In the 2015 AFL Grand Final between the West Coast Eagles Football Club and Hawthorn Football Club Mark would only kick one goal. Hawthorn Football Club won by 46 points. The 2015 would be Mark's first Grand Final appearance as a player. After being on the West Coast Eagles list when the West Coast Eagles lost the 2005 Grand Final and won the 2006 Grand Final. The 2018 Grand Final was Mark's second Grand Final appearance.

===2017–2018: Later years and premiership===
Against Port Adelaide in round seven of the 2017 AFL season, LeCras kicked his 390th career goal, breaking Phil Matera's club record for the most goals kicked by a small forward. He kicked his 400th career goal in the round 17 Western Derby against Fremantle, in his 190th game, becoming only the third West Coast player to reach the milestone (after Peter Sumich and Josh Kennedy).

LeCras had an improved season and defied many critics who thought he had nothing left to give.
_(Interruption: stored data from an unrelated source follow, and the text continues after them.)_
-- ==== Sys2Proof/Laws/SoundPower.lean ====
section
/-! SUPPORT. The operations of Power.lean keep a state well kept. -/
namespace Sys2Proof.Machine
set_option linter.unusedTactic false
set_option linter.unreachableTactic false
set_option linter.unusedSimpArgs false
open Sys2Proof

/-- What a reset keeps of the registers stays in canonical form. -/
theorem State.keptCsr_ok {s : State} (h : s.Sound) (mask : Nat → Nat) : csrOk (s.keptCsr mask) := by
  have key : ∀ m : SMap Nat, sortedKeys m = true → csrOk (m.filterMap fun p =>
      let v := (p.2 &&& mask p.1) ||| clearMask (regReset p.1) (mask p.1)
      if v = regReset p.1 then none else some (p.1, v)) := by
    intro m hm
    induction m with
    | nil => exact ⟨rfl, by simp⟩
    | cons q m ih =>
      have hs := (sortedKeys_cons _ _).1 hm
      obtain ⟨h1, h2⟩ := ih hs.2
      rw [List.filterMap_cons]
      split
      · exact ⟨h1, h2⟩
      · rename_i r hr
        simp only at hr
        split at hr
        · cases hr
        · rename_i hv
          cases hr
          refine ⟨(sortedKeys_cons _ _).2 ⟨fun x hx => ?_, h1⟩, fun x hx => ?_⟩
          · obtain ⟨y, hy, he⟩ := List.mem_filterMap.1 hx
            simp only at he
            split at he
            · cases he
            · cases he
              exact hs.1 y hy
          · rcases List.mem_cons.1 hx with rfl | hx
            · exact hv
            · exact h2 x hx
  exact key s.csr h.csr.1

theorem State.blank_sound {s : State} (h : s.Sound) (mask : Nat → Nat) : (State.blank s mask).Sound := by
  exact ⟨rfl, rfl, State.keptCsr_ok h mask, rfl, fun p hp => by cases hp⟩

theorem State.foldLater_sound {s : State} (h : s.Sound) : s.foldLater.Sound := by
  have h1 : (s.later.foldl (fun s p => s.setReg p.1 (clearMask (s.reg p.1) (rwMask p.1) ||| (p.2 &&& rwMask p.1))) s).Sound :=
    sound_foldl (fun s p hs => State.setReg_sound hs _ _) h _
  exact h1.upd rfl rfl rfl rfl

theorem State.bootFail_sound {s : State} (h : s.Sound) (step code : Nat) : (State.bootFail s step code).Sound := by
  simp only [State.bootFail]
  repeat'
    first
    | with_reducible assumption | with_reducible apply State.raise_sound | with_reducible apply State.put_sound
    | with_reducible refine fst_sound (by assumption) ?_ | simp only [sound_upd, sound_updTil] | (intro _)
    | with_reducible apply sound_ite | split

theorem State.selfTest_sound {s : State} (h : s.Sound) (ok : Bool) : (State.selfTest s ok).Sound := by
  simp only [State.selfTest]
  repeat'
    first
    | with_reducible assumption | with_reducible apply State.setReg_sound | with_reducible apply State.tick_sound
    | with_reducible refine fst_sound (by assumption) ?_ | simp only [sound_upd, sound_updTil] | (intro _)
    | with_reducible apply sound_ite | split

theorem State.spareTile_sound {s : State} (h : s.Sound) (p : Nat × Nat) : (State.spareTile s p).Sound := by
  simp only [State.spareTile]
  repeat'
    first
    | with_reducible assumption | with_reducible apply State.put_sound
    | with_reducible refine fst_sound (by assumption) ?_ | simp only [sound_upd, sound_updTil] | (intro _)
    | with_reducible apply sound_ite | split

theorem State.showSpares_sound {s : State} (h : s.Sound) : (State.showSpares s).Sound := by
  simp only [State.showSpares]
  repeat'
    first
    | with_reducible assumption | with_reducible apply State.raise_sound | with_reducible apply State.put_sound
    | with_reducible apply State.setReg_sound | with_reducible refine fst_sound (by assumption) ?_
    | with_reducible apply sound_foldl | with_reducible apply sound_foldl_fst | simp only [sound_upd, sound_updTil]
    | (intro _) | with_reducible apply sound_ite | split
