-- ==== Sys2Proof/Tests/Slice0.lean ====
section
/-! SUPPORT. Tests: for every statement of the obligations a concrete state that meets its hypotheses, clause by clause
where the clauses have their own (witness_<Name>); the worked examples of the spec; ill-formed commands.  A hypothesis
on a constant of Config that has no body (the blob and point tests of R515, the versions of a firmware image, a free
choice between two outcomes) has no witness: nothing in Lean can evaluate such a constant.  No theorem of this file is
long: Elab.async is off here because each evaluation by the kernel would otherwise hold a thread of its own. -/
open Sys2Proof Sys2Proof.Machine

/-- The state that a command leaves. -/
def Sys2Proof.Machine.State.ran (s : State) (c : Instr) : State :=
  match exec c s with
  | .next t => t
  | _ => s

namespace Sys2Proof.Tests
set_option Elab.async false

/-- The canonical forms that Sound asks, as one test. -/
def soundB (s : State) : Bool :=
  Memory.wf s.mem && canonical false s.poison && sortedKeys s.csr && s.csr.all (fun p => p.2 != regReset p.1) &&
    canonical {} s.til.tiles && s.til.tiles.all (·.2.ok)

/-- The test says that a state is well kept. -/
theorem soundB_sound {s : State} (h : soundB s = true) : s.Sound := by
  simp only [soundB, Bool.and_eq_true, List.all_eq_true, bne_iff_ne] at h
  obtain ⟨⟨⟨⟨⟨a, b⟩, c⟩, d⟩, e⟩, f⟩ := h
  exact ⟨a, b, ⟨c, fun p hp => by simpa using d p hp⟩, e, f⟩

/-- A card after start-up with instance 0 ACTIVE in mode 1 and tile 5 running a USER program outside warp. -/
def base : State :=
  ((((State.reset.put PWR_BOOT_STATUS_STEP 8).put PWR_BOOT_STATUS_READY 1).put (INST_STATE_STATE 0) 1).put
    (TILE_STATE_STATE 5) 5).put (TILE_ROLE_ROLE 5) 9

/-- Context W of tile 5 issues. -/
def onW : Issue := { tile := 5, ctx := .W }

/-- The host's window on the whole card (BAR2 of function 0). -/
def bar2 : Requester := .host 0 2

def lastCycle : State := { State.reset with cyc := 15999 }

theorem witness_StepRunsFrontCommand :
    (State.reset.pending = [] ∧ State.reset.cyc < State.reset.edge ∧ lastCycle.pending = [] ∧ lastCycle.edge ≤ lastCycle.cyc) :=
  by decide +kernel

def regs12 (x y : Word) : State := (base.ws onW 1 x).ws onW 2 y

theorem witness_AluResults :
    ((regs12 7 0).runs 5 .W = true ∧ onW.fetch = .good ∧ (regs12 7 0).rs onW 2 = 0) :=
  by decide +kernel

theorem witness_ImmediateResults :
    (base.runs 5 .W = true) :=
  by decide +kernel

theorem witness_ScalarResultFrame :
    base.Sound ∧
    (base.pcOf onW ≠ 0x7FFC) :=
  ⟨soundB_sound (by decide +kernel), by decide +kernel⟩

theorem witness_LoadAndStoreResults :
    (base.ws onW 1 0x2FFF8 : State).Sound ∧
    ((base.ws onW 1 0x2FFF8).runs 5 .W = true ∧ onW.fetch = .good ∧ onW.read = .good ∧ (base.ws onW 1 0x2FFF8).pcOf onW ≠ 0x7FFC ∧
  ((base.ws onW 1 0x2FFF8).rs onW 1 + BitVec.ofInt 64 (0 : BitVec 16).toInt).toNat = 0x2FFF8) :=
  ⟨soundB_sound (by decide +kernel), by decide +kernel⟩

def at1 (x : Word) : State := base.ws onW 1 x

theorem witness_LoadStoreTraps :
    ((at1 0x30000).runs 5 .W = true ∧ 0x2FFFF < ((at1 0x30000).rs onW 1).toNat ∧ ((at1 0x7FFF).rs onW 1).toNat < 0x8000 ∧
  ((at1 0x8001).rs onW 1).toNat % 2 ≠ 0 ∧ ((at1 0x8001).rs onW 1).toNat ≤ 0x2FFFF) :=
  by decide +kernel

theorem witness_BranchesAndJumps :
    ((at1 5).runs 5 .W = true) :=
  by decide +kernel

def inTrap : State := base.upd onW fun k => { k with evec := 0x101, estatus := 1, epc := 0x40 }
def handled : State := base.upd onW fun k => { k with evec := 0x101 }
He finished his career on a high with being part of the West Coast Eagles' premiership winning team in 2018, and announced his retirement after the AFL trade period.

In 2019, LeCras signed with West Coast's fierce local rivals, Fremantle, as a part-time specialist forwards coach, for the 2020 AFL season.

===Honours and achievements===
Team
- AFL premiership player: (West Coast Eagles) 2018
- McClelland Trophy (West Coast Eagles) 2006
Individual
- All-Australian team: 2010
- West Coast Eagles Club Champion Award: 2010
- 2× West Coast Eagles leading goalkicker: 2009, 2010
- AFL Rising Star nominee: 2006, 2007
- Under-18 All-Australian team: 2004
- Western Australia Under-18 team: 2004

==Statistics==

Season: Team; No.; Games; Totals; Averages (per game)
G: B; K; H; D; M; T; G; B; K; H; D; M; T
2005: West Coast; 19; 2; 2; 0; 12; 1; 13; 7; 3; 1.0; 0.0; 6.0; 0.5; 6.5; 3.5; 1.5
2006: West Coast; 19; 4; 5; 6; 23; 12; 35; 15; 6; 1.3; 1.5; 5.8; 3.0; 8.8; 3.8; 1.5
2007: West Coast; 2; 19; 36; 19; 122; 57; 179; 58; 43; 1.9; 1.0; 6.4; 3.0; 9.4; 3.1; 2.3
2008: West Coast; 2; 11; 23; 8; 87; 28; 115; 49; 8; 2.1; 0.7; 7.9; 2.5; 10.5; 4.5; 0.7
2009: West Coast; 2; 21; 58; 26; 194; 98; 292; 87; 48; 2.8; 0.2; 8.6; 6.2; 14.8; 2.6; 1.6
2010: West Coast; 2; 21; 63; 24; 213; 73; 286; 97; 36; 3.0; 1.1; 10.1; 3.5; 13.6; 4.6; 1.7
2011: West Coast; 2; 22; 47; 29; 237; 121; 358; 92; 86; 2.1; 1.3; 10.8; 5.5; 16.3; 4.2; 3.9
2012: West Coast; 2; 0; 0; 0; 0; 0; 0; 0; 0; 0.0; 0.0; 0.0; 0.0; 0.0; 0.0; 0.0
2013: West Coast; 2; 15; 30; 27; 191; 46; 237; 80; 46; 2; 1.8; 12.7; 3.1; 15.8; 5.3; 3.1
2014: West Coast; 2; 15; 30; 14; 175; 97; 272; 69; 63; 2.0; 0.9; 11.7; 6.5; 18.1; 4.6; 4.2
2015: West Coast; 2; 24; 45; 31; 284; 156; 440; 122; 66; 1.9; 1.3; 11.8; 6.5; 18.3; 5.1; 2.8
2016: West Coast; 2; 23; 38; 27; 269; 107; 376; 127; 75; 1.7; 1.2; 11.7; 4.7; 16.3; 5.5; 3.3
2017: West Coast; 2; 19; 32; 21; 190; 80; 270; 94; 45; 1.7; 1.1; 10.0; 4.2; 14.2; 4.9; 2.4
2018†: West Coast; 2; 23; 32; 21; 230; 101; 331; 89; 70; 1.4; 0.9; 10.0; 4.4; 14.4; 3.9; 3.0
Career: 219; 441; 253; 2227; 977; 3204; 986; 595; 2.0; 1.2; 10.2; 4.5; 14.6; 4.5; 2.7

==Personal life==
LeCras married Emily Marshall in a private ceremony on 23 December 2011, with the reception held at Cottesloe Beach. They share two children.